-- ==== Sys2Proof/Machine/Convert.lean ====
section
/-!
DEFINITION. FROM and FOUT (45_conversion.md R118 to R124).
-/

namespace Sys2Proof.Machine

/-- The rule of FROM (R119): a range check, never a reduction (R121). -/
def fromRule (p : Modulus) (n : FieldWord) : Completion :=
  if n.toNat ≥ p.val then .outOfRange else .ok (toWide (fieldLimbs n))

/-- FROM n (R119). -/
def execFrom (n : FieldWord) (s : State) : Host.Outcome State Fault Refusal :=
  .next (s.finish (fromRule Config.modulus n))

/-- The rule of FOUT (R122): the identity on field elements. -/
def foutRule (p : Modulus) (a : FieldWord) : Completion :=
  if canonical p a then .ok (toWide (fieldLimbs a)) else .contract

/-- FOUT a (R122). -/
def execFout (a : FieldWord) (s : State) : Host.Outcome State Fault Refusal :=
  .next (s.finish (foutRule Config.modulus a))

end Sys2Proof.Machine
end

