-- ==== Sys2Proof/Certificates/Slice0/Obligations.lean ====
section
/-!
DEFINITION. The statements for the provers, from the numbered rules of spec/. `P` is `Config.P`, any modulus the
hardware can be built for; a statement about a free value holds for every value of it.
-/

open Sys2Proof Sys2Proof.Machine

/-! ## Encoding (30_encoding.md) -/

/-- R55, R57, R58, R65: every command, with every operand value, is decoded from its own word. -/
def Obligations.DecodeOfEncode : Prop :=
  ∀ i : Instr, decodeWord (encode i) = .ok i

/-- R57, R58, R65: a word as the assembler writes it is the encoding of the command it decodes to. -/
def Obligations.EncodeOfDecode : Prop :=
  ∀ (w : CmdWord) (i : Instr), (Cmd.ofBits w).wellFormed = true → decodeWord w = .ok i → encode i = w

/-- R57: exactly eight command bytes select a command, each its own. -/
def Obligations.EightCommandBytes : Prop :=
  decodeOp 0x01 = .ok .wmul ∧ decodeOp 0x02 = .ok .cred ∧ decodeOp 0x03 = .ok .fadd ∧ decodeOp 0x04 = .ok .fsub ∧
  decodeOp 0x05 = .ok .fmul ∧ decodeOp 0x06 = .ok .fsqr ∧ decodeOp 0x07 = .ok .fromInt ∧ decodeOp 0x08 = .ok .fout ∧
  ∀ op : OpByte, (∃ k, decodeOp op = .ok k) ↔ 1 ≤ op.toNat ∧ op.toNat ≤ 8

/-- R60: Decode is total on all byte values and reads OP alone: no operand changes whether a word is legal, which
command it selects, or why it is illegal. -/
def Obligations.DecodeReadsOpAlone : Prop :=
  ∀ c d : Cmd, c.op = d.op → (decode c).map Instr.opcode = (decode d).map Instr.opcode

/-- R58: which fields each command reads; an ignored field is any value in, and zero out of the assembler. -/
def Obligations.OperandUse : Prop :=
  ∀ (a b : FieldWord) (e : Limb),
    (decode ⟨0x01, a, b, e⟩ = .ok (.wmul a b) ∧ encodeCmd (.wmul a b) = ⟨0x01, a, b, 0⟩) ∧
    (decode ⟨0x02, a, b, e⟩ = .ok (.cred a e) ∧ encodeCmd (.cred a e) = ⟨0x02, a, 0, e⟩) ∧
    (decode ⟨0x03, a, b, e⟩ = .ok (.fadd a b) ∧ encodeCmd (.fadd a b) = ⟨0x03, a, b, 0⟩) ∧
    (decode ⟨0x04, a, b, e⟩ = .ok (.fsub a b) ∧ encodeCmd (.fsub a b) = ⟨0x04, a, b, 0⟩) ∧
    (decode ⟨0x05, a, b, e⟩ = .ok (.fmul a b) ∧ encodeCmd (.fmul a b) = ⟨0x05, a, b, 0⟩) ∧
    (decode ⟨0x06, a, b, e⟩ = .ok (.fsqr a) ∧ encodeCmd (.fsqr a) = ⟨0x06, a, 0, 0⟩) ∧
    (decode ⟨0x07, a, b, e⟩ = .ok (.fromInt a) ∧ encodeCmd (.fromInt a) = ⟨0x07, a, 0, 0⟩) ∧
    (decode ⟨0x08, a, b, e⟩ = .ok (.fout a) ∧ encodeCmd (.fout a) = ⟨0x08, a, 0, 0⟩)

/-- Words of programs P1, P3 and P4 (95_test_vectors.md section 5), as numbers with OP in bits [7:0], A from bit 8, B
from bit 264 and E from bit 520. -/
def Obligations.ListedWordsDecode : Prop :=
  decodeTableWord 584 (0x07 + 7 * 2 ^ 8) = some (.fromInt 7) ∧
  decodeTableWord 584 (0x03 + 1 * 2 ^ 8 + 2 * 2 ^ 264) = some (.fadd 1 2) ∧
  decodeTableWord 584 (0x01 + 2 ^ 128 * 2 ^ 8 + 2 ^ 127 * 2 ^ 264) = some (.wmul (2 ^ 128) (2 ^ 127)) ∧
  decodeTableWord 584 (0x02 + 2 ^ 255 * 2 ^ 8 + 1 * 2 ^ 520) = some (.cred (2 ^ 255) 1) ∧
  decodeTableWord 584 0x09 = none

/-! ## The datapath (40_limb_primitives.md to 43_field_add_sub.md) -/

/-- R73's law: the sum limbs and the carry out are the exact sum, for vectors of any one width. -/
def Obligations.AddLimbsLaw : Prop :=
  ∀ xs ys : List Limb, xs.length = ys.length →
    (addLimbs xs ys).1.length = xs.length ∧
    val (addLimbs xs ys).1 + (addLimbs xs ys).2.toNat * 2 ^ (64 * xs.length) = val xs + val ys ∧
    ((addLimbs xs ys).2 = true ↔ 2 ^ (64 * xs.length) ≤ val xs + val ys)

○ ○ ○ ○

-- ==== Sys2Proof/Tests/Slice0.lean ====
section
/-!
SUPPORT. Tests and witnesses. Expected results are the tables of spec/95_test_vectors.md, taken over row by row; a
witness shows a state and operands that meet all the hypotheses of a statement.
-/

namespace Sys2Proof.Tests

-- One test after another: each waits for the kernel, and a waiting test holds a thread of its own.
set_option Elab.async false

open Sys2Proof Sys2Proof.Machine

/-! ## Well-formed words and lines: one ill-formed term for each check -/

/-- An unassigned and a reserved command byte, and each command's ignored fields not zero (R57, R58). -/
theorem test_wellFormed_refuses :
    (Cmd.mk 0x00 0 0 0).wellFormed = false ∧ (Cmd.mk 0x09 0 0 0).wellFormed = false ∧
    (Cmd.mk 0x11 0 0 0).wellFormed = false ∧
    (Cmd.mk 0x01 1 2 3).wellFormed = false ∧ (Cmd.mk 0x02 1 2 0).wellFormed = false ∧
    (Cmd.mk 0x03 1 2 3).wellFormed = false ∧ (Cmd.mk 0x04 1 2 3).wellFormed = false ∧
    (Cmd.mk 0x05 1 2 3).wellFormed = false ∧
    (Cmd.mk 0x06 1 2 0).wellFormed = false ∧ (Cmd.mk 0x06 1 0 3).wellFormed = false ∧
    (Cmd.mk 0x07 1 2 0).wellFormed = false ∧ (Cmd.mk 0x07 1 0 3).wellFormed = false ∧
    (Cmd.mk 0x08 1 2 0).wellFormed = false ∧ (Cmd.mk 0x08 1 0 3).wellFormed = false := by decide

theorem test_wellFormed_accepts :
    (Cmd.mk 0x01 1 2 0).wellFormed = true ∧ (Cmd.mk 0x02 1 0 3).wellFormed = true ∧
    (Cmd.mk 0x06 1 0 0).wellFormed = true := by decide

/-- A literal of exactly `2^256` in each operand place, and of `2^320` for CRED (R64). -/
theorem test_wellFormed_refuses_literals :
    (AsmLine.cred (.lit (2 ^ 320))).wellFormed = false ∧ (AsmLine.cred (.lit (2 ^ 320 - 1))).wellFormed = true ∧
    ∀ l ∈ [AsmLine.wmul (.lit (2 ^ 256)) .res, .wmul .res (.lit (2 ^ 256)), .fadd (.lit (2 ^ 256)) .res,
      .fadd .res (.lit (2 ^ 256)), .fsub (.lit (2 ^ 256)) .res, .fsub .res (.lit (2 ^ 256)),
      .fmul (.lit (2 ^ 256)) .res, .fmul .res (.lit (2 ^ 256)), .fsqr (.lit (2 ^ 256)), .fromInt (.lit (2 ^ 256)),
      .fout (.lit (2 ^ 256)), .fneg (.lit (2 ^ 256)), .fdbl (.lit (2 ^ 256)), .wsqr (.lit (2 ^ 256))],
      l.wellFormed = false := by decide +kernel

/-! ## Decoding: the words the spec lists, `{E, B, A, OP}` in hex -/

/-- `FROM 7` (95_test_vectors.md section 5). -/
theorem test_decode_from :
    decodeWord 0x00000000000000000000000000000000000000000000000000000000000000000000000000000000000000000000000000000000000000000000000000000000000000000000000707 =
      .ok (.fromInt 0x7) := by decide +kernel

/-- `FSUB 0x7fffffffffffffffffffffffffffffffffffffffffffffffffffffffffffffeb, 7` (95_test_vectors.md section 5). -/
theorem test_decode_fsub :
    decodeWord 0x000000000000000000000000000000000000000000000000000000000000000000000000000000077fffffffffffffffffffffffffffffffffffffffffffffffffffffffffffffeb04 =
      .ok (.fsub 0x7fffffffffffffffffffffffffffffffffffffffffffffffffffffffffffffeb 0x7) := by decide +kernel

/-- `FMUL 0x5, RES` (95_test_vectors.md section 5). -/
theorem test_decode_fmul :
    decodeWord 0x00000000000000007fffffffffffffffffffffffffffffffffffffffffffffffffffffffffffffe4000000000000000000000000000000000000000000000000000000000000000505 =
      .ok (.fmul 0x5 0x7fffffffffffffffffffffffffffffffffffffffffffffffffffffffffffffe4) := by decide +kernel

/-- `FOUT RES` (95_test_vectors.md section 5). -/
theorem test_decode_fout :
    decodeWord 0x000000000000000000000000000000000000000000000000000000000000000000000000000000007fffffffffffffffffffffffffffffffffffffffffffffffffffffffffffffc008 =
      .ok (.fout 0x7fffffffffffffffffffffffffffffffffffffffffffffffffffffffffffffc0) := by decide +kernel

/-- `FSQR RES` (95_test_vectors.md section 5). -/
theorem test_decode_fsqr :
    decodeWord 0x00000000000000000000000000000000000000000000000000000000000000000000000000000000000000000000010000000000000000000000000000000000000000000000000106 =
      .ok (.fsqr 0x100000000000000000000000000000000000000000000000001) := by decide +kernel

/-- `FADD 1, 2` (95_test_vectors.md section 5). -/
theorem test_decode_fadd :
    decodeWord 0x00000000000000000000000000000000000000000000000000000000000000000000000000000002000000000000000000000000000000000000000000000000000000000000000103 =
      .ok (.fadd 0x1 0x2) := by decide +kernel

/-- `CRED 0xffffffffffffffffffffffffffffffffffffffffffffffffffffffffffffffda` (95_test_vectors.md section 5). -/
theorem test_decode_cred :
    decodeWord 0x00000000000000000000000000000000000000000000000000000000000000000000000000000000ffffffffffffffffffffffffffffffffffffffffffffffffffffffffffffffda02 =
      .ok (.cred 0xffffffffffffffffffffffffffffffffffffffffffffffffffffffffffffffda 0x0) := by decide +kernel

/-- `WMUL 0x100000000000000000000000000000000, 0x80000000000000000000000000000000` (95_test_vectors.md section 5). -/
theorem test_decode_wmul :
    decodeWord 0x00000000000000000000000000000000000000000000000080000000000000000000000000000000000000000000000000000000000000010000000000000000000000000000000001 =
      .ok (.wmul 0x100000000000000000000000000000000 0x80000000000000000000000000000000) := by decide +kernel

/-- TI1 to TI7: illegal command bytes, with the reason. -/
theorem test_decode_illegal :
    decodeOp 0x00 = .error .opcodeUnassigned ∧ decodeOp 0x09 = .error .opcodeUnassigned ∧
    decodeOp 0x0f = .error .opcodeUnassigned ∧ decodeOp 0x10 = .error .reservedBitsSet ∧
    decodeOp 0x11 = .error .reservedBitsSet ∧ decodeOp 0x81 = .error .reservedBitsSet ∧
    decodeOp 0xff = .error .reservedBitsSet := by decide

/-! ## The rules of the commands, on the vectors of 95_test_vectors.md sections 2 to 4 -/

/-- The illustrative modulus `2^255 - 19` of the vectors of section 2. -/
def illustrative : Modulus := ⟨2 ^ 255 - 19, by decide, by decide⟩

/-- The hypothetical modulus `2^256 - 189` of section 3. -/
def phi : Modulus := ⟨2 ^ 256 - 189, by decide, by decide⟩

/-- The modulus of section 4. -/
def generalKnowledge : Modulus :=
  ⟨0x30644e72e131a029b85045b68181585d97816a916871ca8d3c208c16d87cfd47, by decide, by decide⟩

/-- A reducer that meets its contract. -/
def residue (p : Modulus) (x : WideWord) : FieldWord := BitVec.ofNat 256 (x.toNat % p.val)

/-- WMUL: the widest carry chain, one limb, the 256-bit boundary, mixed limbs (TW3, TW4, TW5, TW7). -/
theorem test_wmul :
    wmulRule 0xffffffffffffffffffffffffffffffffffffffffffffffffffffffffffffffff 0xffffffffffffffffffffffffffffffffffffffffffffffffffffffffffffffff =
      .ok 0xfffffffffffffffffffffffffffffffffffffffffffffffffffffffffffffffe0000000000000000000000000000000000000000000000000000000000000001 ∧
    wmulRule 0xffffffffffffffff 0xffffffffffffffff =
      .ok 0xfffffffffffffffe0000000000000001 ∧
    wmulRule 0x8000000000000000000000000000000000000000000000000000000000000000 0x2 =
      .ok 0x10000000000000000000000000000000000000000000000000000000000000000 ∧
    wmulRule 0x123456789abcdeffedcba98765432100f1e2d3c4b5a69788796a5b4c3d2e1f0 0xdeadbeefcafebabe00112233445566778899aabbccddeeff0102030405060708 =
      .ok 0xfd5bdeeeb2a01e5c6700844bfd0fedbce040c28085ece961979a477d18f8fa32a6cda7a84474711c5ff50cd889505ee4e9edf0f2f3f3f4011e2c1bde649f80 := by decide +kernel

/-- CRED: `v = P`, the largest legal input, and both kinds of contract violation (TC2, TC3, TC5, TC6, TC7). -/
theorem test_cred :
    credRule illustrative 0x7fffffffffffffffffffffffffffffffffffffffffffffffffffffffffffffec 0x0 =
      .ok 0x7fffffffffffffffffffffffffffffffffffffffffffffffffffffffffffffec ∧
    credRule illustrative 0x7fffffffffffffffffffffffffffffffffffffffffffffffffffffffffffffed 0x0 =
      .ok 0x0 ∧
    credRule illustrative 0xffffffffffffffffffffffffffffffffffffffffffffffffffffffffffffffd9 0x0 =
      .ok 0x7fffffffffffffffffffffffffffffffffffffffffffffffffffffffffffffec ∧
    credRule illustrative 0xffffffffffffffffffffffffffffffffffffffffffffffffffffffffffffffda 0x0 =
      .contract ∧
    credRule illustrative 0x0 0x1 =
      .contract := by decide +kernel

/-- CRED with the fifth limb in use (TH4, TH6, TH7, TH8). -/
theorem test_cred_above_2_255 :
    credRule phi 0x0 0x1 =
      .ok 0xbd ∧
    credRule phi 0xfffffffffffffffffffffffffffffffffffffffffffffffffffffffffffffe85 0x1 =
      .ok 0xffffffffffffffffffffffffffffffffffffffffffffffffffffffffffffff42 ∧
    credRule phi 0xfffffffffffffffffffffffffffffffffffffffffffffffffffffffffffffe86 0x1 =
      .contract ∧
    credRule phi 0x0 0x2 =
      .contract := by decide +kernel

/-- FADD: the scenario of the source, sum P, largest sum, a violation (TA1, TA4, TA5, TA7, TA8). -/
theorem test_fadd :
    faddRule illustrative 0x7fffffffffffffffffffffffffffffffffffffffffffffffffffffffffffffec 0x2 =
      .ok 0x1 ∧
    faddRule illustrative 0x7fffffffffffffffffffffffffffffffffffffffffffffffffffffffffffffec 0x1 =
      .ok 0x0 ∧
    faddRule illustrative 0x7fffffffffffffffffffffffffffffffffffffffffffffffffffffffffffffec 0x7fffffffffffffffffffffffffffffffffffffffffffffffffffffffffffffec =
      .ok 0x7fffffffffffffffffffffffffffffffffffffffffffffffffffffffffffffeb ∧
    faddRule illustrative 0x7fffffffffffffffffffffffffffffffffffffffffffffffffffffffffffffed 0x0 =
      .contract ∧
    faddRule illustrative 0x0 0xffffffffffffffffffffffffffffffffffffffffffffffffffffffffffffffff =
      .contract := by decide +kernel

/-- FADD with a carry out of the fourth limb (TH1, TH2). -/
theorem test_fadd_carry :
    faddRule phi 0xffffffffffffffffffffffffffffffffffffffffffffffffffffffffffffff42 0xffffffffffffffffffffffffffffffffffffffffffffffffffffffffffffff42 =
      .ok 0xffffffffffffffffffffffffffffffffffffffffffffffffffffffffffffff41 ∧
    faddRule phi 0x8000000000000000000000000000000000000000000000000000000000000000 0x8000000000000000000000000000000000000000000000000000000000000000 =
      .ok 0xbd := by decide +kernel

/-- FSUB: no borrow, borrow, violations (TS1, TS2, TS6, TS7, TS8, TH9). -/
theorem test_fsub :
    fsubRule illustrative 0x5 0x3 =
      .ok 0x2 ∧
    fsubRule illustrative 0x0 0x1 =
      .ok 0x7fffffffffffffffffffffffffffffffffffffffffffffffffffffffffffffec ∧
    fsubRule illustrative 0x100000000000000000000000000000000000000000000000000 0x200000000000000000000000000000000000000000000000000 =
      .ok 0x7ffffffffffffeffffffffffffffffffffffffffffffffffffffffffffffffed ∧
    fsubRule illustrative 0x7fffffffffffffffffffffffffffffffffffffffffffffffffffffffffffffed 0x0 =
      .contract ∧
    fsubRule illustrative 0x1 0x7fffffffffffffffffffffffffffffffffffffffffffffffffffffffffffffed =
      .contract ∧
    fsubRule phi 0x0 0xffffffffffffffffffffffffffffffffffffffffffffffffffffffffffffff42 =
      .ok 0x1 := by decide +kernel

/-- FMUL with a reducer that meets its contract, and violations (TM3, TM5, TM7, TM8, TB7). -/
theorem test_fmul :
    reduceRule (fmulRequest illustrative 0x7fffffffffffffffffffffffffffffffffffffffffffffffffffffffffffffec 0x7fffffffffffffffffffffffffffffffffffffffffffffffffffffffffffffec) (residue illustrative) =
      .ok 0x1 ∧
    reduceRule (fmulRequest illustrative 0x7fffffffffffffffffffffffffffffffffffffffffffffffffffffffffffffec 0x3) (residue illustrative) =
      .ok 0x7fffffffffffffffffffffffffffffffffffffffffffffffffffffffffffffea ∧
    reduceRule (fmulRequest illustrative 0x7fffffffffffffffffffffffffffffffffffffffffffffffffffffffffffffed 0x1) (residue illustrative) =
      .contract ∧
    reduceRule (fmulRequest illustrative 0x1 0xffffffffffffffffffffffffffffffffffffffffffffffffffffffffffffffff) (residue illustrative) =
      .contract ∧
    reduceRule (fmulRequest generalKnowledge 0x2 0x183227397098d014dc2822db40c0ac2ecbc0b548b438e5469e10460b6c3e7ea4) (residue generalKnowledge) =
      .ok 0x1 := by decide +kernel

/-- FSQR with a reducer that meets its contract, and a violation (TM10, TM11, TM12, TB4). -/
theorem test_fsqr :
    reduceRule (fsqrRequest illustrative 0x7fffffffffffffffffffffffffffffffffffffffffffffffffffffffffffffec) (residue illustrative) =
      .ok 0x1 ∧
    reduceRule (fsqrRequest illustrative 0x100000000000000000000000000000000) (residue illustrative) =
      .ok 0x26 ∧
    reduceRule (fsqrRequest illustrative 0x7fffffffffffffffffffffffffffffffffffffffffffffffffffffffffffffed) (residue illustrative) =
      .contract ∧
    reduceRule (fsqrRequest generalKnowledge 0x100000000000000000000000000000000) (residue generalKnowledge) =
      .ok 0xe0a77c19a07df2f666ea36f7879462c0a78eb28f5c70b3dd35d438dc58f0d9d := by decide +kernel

○ ○ ○ ○

Work instructions =>
If a line in the data above contains "Prop", return that line.

Answer box =>
def Obligations.DecodeOfEncode : Prop :=
def Obligations.EncodeOfDecode : Prop :=
def Obligations.EightCommandBytes : Prop :=
def Obligations.DecodeReadsOpAlone : Prop :=
def Obligations.OperandUse : Prop :=
def Obligations.ListedWordsDecode : Prop :=
def Obligations.AddLimbsLaw : Prop :=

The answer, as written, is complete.